Assignment: The answer should be one number: how many lines in the records below contain the word "hkept".
::::
/-! ## The loop over the blocks (43_cipher.md R197) -/

/-- Settles O48, by induction on the number of blocks: the block just written lies outside the rest of the source run, so the rest is
read as it was. -/
theorem runTransformIsTheLoopOverBlocks : Obligations.RunTransformIsTheLoopOverBlocks := by
  intro f n cnt src dst m bytes hf hplace hread
  induction cnt generalizing src dst m bytes with
  | zero =>
    rw [blocksOf]
    rfl
  | succ cnt ih =>
    rw [Nat.succ_mul] at hplace
    rw [Nat.succ_mul, Nat.add_comm] at hread
    obtain ⟨hblock, hrest⟩ := bytesAt_split hread
    have hkept : bytesAt (putBytes m dst (f (bytes.take n))) (src + n) (cnt * n) = .ok (bytes.drop n) :=
      bytesAt_of_agree hrest fun k hk => cellGet_putBytes_outside (by rw [hf]; omega)
    rw [blockLoop, hblock, ok_bind, ih (src + n) (dst + n) _ _ (by omega) hkept, blocksOf_succ, List.flatMap_cons,
      putBytes_append, hf]

end Sys2Proof.Machine
end

section
/-! SUPPORT. The pivot search and the inverse told by their properties (41_matrix.md R152, R154), the per-block transforms as sums and
products that undo each other (43_cipher.md R191, R199), and DECRYPT after ENCRYPT on runs. -/

namespace Sys2Proof.Machine

/-! ## The pivot search (41_matrix.md R152) -/

/-- Every row above the pivot found has an even entry. -/
theorem even_of_pivotFrom_eq_some {W : Mat} {col k r p q : Nat} (h : pivotFrom W col k r = some p) (hr : r ≤ q) (hq : q < p) :
    (W.get q col).toNat % 2 = 0 := by
  induction k generalizing r with
  | zero => cases h
  | succ k ih =>
    rcases Nat.mod_two_eq_zero_or_one (W.get r col).toNat with heven | hodd
    · rw [pivotFrom_of_even heven] at h
      rcases hr.eq_or_lt with rfl | hlt
      · exact heven
      · exact ih h hlt
    · rw [pivotFrom_of_odd hodd] at h
      cases h
      omega

/-- Settles O40: the two outcomes of the search. -/
theorem pivotIsTheFirstUnitOfItsColumn : Obligations.PivotIsTheFirstUnitOfItsColumn := by
  intro W col k r
  cases h : pivotFrom W col k r with
  | some p =>
    obtain ⟨hle, hlt, hodd⟩ := odd_of_pivotFrom_eq_some h
    exact ⟨hle, hlt, hodd, fun q => even_of_pivotFrom_eq_some h⟩
  | none => exact fun q => even_of_pivotFrom_eq_none h

/-- Settles O41: the shape of the inverse, and the two products. -/
theorem invertGivesATwoSidedInverse : Obligations.InvertGivesATwoSidedInverse := by
  intro A R hA hsq h
  obtain ⟨hr, hc, -⟩ := shape_of_invert_eq_ok h
  exact ⟨wf_of_invert_eq_ok hA h, hr, hc, invert_mul rfl hsq.symm h⟩

/-! ## The per-block transforms (43_cipher.md R191, R199) -/

theorem reduce_add (u v : Byte) : reduce (u.toNat + v.toNat) = u + v := by
  rw [reduce_eq_natCast, Nat.cast_add, natCast_toNat, natCast_toNat]

/-- Reducing a sum in two steps is reducing it once. -/
theorem reduce_add_toNat (v : Nat) (u : Byte) : reduce (v + u.toNat) = reduce v + u := by
  rw [reduce_eq_natCast, reduce_eq_natCast, Nat.cast_add, natCast_toNat]

theorem enc_get {A : Mat} {i : Nat} (hi : i < A.rows) (b x : Vec) :
    Vec.get (enc A b x) i = reduce (dot A.cols (fun t => A.get i t) (fun t => x.get t)) + b.get i :=
  (vec_ofFn_get hi).trans (reduce_add_toNat _ _)

theorem enc_eq_add (A : Mat) (b x : Vec) : enc A b x = Vec.add (A.mulVec x) b := by
  refine vec_ext (by simp) fun i hi => ?_
  rw [enc_length] at hi
  rw [enc_get hi, add_get (by rwa [mulVec_length]), mulVec_get hi, reduce_add]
::::
Task output: 2